Take the entries that follow and return exactly the lines from the one holding "flds := [VOTE_MODE_MODE]" through the one holding "flds := [VOTE_EPOCH_EPOCH]", both included. Nothing else is needed.

Segment Start: EXTRACTED MATERIAL

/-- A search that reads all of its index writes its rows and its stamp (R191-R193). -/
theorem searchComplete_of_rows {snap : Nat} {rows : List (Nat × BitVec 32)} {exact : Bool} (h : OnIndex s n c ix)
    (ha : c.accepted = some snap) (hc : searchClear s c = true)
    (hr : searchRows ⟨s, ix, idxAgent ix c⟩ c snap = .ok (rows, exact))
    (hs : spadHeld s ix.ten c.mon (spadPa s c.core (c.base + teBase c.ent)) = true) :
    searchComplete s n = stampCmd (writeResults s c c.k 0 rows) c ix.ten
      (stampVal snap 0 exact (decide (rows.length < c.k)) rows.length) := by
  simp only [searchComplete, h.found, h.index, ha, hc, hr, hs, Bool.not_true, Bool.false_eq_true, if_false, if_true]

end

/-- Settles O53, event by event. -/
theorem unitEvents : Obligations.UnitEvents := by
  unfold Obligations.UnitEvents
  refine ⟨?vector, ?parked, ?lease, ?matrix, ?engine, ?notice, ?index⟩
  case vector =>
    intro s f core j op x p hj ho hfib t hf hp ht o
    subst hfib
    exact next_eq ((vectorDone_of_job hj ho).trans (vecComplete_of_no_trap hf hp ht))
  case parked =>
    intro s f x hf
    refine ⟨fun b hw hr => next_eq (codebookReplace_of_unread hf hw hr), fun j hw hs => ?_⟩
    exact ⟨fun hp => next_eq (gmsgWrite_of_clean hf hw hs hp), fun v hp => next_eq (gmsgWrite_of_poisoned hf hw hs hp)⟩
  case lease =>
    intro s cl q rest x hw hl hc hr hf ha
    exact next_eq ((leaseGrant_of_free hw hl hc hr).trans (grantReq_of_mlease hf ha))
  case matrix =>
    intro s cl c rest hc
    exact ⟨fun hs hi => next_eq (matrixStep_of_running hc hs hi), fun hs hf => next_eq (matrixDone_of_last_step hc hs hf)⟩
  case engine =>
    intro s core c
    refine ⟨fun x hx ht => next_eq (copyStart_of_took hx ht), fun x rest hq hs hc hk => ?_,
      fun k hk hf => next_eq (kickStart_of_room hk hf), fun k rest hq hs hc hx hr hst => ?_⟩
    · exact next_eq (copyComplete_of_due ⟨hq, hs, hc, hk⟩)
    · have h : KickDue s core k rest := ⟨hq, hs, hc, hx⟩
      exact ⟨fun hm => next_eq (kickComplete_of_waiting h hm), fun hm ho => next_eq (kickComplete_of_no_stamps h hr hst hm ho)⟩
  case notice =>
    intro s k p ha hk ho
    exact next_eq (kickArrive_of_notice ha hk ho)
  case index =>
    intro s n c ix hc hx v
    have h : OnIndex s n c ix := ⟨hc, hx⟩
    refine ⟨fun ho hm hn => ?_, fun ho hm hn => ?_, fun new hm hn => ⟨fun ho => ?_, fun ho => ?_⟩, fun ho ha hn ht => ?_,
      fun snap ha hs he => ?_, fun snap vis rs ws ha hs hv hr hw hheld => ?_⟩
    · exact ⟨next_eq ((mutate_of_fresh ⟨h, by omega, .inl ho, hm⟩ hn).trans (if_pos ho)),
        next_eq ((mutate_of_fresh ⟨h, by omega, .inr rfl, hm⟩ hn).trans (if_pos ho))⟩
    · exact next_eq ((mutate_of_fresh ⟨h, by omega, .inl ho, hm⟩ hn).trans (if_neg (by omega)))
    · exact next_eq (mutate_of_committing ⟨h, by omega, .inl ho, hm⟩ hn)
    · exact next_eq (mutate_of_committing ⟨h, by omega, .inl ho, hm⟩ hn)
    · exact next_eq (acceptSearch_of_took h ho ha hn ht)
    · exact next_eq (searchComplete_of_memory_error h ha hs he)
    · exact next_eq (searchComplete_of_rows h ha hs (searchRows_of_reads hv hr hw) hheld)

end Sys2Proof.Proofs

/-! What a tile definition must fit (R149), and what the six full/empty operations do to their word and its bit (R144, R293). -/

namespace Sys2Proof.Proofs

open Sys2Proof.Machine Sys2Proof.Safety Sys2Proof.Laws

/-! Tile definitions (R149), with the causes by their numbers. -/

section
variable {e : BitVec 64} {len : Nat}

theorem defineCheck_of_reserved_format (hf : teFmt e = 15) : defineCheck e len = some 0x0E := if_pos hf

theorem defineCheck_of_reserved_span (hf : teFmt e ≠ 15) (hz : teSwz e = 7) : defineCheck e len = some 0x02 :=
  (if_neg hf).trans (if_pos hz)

Segment End: EXTRACTED MATERIAL
Segment Start: EXTRACTED MATERIAL

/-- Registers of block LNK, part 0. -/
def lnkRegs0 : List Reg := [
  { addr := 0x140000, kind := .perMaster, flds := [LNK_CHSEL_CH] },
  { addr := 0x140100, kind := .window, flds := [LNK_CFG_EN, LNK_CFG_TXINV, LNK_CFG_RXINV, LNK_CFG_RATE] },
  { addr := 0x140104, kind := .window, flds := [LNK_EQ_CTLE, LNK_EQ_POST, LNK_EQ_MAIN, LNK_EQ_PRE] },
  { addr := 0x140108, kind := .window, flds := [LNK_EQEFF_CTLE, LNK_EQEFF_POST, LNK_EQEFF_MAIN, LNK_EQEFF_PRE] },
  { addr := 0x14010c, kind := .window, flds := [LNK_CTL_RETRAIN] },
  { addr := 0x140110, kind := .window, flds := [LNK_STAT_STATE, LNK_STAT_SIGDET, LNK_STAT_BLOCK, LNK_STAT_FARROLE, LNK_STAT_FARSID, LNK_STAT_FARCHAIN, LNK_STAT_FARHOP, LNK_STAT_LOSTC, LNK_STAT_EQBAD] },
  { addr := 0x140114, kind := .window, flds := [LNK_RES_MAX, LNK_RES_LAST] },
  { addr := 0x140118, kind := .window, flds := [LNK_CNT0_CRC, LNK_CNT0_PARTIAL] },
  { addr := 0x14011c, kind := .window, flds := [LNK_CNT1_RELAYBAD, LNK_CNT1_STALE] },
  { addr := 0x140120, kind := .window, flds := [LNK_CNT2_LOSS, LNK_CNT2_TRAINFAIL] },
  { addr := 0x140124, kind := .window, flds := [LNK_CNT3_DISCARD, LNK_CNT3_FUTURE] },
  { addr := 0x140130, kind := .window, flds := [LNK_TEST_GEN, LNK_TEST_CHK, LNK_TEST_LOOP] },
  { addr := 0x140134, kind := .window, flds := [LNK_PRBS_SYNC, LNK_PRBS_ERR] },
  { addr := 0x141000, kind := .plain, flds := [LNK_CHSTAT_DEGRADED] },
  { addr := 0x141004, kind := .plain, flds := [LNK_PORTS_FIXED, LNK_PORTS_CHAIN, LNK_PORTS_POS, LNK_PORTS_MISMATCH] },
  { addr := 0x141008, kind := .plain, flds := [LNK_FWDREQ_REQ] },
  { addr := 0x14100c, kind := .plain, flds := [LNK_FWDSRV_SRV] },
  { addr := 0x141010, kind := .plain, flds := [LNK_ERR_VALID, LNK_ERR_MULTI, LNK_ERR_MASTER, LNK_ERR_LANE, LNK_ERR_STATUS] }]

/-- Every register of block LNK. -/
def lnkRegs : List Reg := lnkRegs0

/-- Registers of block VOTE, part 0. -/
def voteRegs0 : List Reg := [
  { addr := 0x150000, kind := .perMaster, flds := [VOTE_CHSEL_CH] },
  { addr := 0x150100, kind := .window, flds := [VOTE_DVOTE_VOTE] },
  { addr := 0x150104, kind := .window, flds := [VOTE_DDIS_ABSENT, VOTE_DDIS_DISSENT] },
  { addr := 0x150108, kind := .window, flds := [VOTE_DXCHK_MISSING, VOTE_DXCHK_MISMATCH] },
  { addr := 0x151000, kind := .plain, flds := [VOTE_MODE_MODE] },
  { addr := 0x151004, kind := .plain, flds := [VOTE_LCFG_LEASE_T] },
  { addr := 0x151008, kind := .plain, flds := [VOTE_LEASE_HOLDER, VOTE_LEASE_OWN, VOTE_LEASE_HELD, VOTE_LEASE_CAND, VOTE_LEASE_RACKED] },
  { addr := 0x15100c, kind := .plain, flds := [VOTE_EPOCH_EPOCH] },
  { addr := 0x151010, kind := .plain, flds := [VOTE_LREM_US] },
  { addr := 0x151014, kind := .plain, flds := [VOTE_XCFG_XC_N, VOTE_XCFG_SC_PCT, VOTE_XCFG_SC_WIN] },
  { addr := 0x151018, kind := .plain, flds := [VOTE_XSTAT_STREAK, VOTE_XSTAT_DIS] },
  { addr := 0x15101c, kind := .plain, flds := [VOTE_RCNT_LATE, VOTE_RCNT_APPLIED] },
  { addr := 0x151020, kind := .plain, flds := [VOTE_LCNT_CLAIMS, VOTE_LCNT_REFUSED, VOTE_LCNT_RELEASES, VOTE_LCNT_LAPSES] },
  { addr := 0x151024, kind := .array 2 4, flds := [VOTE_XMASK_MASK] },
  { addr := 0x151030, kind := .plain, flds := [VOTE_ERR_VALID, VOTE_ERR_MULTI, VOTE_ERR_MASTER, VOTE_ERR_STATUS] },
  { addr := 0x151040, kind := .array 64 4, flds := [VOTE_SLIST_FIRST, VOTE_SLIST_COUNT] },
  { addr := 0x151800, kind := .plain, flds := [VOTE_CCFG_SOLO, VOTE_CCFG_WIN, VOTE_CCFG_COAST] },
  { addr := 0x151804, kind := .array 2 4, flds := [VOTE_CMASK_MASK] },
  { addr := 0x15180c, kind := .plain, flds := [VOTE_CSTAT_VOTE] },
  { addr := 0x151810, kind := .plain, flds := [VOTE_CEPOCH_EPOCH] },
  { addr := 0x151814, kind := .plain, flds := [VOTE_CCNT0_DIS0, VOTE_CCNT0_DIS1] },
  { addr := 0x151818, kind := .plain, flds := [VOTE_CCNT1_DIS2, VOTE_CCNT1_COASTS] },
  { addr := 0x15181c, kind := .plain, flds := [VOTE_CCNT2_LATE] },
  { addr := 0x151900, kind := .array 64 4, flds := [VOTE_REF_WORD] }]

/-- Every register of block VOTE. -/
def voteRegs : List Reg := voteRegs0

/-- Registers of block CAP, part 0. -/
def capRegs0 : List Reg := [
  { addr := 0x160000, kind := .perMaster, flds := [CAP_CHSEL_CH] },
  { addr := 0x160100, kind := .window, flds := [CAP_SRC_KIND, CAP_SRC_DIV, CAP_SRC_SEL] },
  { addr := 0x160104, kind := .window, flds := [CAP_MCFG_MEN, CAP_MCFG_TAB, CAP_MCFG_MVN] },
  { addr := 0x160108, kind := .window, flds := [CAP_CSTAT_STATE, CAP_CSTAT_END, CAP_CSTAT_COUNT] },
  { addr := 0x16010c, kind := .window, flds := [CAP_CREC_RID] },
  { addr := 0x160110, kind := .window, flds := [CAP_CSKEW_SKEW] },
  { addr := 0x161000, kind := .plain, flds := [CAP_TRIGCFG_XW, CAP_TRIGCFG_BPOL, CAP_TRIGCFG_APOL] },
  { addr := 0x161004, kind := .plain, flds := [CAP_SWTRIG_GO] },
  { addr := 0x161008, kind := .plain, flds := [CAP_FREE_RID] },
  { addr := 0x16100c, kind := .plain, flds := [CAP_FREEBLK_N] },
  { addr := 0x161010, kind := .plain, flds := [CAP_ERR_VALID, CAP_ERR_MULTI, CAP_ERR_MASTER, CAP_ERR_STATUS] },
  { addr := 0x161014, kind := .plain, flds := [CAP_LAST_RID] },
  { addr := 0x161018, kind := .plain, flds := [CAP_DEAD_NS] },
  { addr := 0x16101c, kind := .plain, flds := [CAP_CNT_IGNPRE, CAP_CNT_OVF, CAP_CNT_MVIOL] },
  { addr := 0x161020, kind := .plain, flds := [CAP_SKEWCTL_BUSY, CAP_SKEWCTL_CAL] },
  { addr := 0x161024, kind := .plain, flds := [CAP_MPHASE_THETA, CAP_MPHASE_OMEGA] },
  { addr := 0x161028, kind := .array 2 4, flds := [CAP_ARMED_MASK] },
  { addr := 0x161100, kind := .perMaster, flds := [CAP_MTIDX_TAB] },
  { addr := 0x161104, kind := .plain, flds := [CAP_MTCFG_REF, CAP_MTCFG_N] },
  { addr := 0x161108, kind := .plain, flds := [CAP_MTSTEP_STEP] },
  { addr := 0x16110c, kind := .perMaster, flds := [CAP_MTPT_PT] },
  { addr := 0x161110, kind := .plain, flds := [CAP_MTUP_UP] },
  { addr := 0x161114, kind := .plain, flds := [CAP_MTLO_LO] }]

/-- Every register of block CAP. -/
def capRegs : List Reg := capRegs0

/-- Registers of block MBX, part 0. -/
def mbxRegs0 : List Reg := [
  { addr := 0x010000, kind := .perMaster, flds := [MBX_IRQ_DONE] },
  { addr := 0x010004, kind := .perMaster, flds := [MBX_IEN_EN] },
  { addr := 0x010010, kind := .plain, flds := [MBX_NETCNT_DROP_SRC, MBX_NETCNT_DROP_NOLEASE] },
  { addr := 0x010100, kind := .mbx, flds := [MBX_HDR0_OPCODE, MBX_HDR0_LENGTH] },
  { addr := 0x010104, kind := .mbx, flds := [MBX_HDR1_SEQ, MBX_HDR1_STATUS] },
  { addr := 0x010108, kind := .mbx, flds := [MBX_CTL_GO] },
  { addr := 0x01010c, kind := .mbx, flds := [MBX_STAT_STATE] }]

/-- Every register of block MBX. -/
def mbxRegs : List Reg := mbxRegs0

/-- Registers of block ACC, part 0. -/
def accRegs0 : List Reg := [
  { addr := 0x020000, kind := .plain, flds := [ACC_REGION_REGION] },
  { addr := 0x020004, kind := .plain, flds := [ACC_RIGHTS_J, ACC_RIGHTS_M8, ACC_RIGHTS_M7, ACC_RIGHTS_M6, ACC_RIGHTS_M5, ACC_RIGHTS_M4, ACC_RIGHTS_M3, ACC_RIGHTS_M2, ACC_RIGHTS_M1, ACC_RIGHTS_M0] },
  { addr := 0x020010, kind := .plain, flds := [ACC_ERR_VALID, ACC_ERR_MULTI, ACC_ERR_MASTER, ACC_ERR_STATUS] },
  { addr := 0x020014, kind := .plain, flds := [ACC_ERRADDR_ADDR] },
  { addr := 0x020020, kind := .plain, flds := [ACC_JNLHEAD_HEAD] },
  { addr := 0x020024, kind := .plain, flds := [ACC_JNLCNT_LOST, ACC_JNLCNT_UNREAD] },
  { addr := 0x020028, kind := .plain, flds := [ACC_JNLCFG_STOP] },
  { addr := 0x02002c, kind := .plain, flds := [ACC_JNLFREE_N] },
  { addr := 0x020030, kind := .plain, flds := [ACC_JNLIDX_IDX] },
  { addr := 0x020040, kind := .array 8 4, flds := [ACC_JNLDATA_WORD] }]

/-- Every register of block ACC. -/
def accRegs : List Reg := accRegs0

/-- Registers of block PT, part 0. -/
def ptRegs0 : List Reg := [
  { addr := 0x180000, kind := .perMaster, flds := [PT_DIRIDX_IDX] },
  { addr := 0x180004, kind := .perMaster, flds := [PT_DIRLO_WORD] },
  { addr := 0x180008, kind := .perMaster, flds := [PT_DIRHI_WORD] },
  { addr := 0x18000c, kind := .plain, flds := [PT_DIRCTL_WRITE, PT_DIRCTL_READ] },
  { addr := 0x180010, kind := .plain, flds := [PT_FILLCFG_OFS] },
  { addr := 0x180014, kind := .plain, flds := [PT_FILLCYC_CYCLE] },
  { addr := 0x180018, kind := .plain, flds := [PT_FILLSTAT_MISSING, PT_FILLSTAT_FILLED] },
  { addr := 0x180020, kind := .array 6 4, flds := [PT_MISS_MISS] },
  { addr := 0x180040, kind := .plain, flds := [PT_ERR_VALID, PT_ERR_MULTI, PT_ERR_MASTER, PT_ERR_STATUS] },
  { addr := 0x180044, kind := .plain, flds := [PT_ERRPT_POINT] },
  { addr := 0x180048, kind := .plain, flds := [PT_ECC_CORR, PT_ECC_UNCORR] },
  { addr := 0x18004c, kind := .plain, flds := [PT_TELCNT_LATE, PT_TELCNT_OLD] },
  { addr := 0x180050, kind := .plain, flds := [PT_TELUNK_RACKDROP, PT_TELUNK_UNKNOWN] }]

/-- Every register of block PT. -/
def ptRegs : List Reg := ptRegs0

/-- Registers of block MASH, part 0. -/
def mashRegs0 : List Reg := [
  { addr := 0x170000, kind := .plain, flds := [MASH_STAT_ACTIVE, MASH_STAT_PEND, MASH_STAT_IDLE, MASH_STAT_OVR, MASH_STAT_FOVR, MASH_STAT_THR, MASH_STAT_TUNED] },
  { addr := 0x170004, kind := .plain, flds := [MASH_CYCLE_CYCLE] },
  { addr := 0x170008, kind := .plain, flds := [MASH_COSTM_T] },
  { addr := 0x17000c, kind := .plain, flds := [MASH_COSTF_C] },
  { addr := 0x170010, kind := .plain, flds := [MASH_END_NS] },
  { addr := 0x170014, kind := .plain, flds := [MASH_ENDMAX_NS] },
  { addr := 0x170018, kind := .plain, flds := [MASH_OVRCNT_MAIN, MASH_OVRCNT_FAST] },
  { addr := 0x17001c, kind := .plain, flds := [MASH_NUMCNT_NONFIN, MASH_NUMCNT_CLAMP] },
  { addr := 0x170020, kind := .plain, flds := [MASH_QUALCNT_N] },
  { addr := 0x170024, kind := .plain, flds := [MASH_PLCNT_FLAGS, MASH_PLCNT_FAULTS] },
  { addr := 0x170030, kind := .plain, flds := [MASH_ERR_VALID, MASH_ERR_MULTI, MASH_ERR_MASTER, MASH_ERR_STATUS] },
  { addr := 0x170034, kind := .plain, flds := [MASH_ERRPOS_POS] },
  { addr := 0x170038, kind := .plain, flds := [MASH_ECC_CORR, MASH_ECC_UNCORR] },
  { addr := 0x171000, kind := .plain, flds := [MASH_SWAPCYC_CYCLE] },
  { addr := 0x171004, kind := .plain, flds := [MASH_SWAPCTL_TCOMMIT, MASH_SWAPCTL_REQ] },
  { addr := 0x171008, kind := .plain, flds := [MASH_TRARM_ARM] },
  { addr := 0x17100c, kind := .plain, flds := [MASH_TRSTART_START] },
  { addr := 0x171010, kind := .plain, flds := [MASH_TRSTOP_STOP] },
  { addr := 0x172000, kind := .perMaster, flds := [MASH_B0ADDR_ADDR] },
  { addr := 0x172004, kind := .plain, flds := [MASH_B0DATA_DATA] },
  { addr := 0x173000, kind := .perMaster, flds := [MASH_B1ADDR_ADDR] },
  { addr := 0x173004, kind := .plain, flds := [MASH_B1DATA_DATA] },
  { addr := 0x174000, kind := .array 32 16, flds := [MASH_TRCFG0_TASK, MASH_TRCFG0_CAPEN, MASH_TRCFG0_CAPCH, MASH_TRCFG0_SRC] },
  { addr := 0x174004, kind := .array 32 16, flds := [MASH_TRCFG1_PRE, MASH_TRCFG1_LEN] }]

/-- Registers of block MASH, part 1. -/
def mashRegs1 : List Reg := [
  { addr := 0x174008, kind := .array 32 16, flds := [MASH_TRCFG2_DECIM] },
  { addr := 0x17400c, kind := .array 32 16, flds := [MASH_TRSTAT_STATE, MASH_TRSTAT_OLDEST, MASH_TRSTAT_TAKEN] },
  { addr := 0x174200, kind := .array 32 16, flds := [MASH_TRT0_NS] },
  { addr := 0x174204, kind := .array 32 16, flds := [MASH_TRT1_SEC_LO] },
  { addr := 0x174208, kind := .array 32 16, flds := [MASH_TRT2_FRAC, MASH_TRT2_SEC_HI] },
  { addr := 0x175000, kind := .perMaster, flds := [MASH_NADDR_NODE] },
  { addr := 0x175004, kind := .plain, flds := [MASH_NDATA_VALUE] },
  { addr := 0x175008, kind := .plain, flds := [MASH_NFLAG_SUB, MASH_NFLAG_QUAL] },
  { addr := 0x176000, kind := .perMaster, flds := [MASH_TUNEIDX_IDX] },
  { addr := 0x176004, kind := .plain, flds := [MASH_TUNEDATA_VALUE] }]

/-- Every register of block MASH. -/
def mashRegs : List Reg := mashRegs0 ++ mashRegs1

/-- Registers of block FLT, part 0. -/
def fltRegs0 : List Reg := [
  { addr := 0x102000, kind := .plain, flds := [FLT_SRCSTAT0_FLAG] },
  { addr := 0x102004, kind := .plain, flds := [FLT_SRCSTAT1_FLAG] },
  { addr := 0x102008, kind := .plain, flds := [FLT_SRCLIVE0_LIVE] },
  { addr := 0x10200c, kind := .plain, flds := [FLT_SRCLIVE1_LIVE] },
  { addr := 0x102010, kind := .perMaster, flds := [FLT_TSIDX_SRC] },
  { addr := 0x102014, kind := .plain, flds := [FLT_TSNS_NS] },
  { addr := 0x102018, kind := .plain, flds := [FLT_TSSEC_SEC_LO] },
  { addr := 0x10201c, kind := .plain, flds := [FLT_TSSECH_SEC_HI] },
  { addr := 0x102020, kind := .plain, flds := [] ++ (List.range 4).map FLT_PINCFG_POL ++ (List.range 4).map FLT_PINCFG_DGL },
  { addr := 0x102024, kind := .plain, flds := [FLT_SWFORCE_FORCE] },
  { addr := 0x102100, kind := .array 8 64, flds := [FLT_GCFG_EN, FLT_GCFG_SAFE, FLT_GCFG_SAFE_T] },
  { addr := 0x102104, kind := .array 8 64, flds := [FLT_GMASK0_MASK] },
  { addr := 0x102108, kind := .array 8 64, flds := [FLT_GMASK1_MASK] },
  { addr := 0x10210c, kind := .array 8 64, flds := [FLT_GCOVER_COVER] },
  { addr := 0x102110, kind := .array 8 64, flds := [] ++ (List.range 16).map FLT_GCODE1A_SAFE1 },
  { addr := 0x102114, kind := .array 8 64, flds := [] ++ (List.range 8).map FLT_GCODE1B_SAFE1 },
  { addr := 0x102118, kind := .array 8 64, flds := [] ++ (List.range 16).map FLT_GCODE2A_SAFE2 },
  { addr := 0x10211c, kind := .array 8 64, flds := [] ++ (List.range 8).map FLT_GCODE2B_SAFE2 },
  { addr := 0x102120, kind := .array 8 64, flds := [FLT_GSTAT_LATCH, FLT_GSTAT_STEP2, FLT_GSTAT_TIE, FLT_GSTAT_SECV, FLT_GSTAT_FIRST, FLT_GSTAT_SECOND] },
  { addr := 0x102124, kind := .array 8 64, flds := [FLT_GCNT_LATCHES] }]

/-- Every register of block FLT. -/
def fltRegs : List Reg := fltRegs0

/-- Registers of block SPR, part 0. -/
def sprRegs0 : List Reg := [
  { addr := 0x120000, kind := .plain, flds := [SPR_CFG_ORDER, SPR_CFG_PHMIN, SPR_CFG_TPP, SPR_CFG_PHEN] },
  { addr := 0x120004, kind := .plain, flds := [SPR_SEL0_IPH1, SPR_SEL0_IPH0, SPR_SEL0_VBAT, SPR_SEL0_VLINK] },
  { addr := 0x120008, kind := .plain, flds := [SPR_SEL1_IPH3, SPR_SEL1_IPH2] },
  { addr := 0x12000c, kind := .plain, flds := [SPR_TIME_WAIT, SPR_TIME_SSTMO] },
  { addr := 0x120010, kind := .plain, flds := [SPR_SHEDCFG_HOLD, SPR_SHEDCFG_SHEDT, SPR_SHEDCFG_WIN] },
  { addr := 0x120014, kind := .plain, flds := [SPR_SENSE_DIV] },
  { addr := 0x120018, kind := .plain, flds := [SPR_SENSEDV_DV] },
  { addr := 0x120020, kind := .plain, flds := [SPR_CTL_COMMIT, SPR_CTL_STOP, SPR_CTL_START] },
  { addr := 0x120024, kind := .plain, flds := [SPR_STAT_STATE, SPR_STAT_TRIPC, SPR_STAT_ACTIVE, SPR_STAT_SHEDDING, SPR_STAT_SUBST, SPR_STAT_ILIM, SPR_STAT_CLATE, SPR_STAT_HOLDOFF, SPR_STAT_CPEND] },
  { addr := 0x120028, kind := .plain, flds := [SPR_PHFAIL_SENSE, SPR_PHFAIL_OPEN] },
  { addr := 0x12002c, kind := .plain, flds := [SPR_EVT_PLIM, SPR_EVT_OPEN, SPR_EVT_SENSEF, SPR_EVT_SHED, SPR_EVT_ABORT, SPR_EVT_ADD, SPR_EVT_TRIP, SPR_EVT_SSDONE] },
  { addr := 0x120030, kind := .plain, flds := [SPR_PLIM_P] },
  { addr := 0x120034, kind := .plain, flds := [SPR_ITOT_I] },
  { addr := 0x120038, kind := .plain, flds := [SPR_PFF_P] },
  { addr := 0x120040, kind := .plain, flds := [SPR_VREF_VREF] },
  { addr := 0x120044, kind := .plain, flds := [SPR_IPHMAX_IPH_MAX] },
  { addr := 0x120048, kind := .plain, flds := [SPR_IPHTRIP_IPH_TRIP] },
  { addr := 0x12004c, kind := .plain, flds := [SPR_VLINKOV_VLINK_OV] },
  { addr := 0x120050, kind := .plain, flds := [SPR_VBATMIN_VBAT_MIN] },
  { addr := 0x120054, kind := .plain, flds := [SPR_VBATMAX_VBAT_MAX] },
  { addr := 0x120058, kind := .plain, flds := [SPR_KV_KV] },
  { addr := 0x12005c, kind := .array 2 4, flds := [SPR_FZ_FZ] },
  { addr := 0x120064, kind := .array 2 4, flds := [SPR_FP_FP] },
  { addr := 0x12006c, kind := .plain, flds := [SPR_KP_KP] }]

Segment End: EXTRACTED MATERIAL

→ RESULT FOR THIS TASK
  { addr := 0x151000, kind := .plain, flds := [VOTE_MODE_MODE] },
  { addr := 0x151004, kind := .plain, flds := [VOTE_LCFG_LEASE_T] },
  { addr := 0x151008, kind := .plain, flds := [VOTE_LEASE_HOLDER, VOTE_LEASE_OWN, VOTE_LEASE_HELD, VOTE_LEASE_CAND, VOTE_LEASE_RACKED] },
  { addr := 0x15100c, kind := .plain, flds := [VOTE_EPOCH_EPOCH] },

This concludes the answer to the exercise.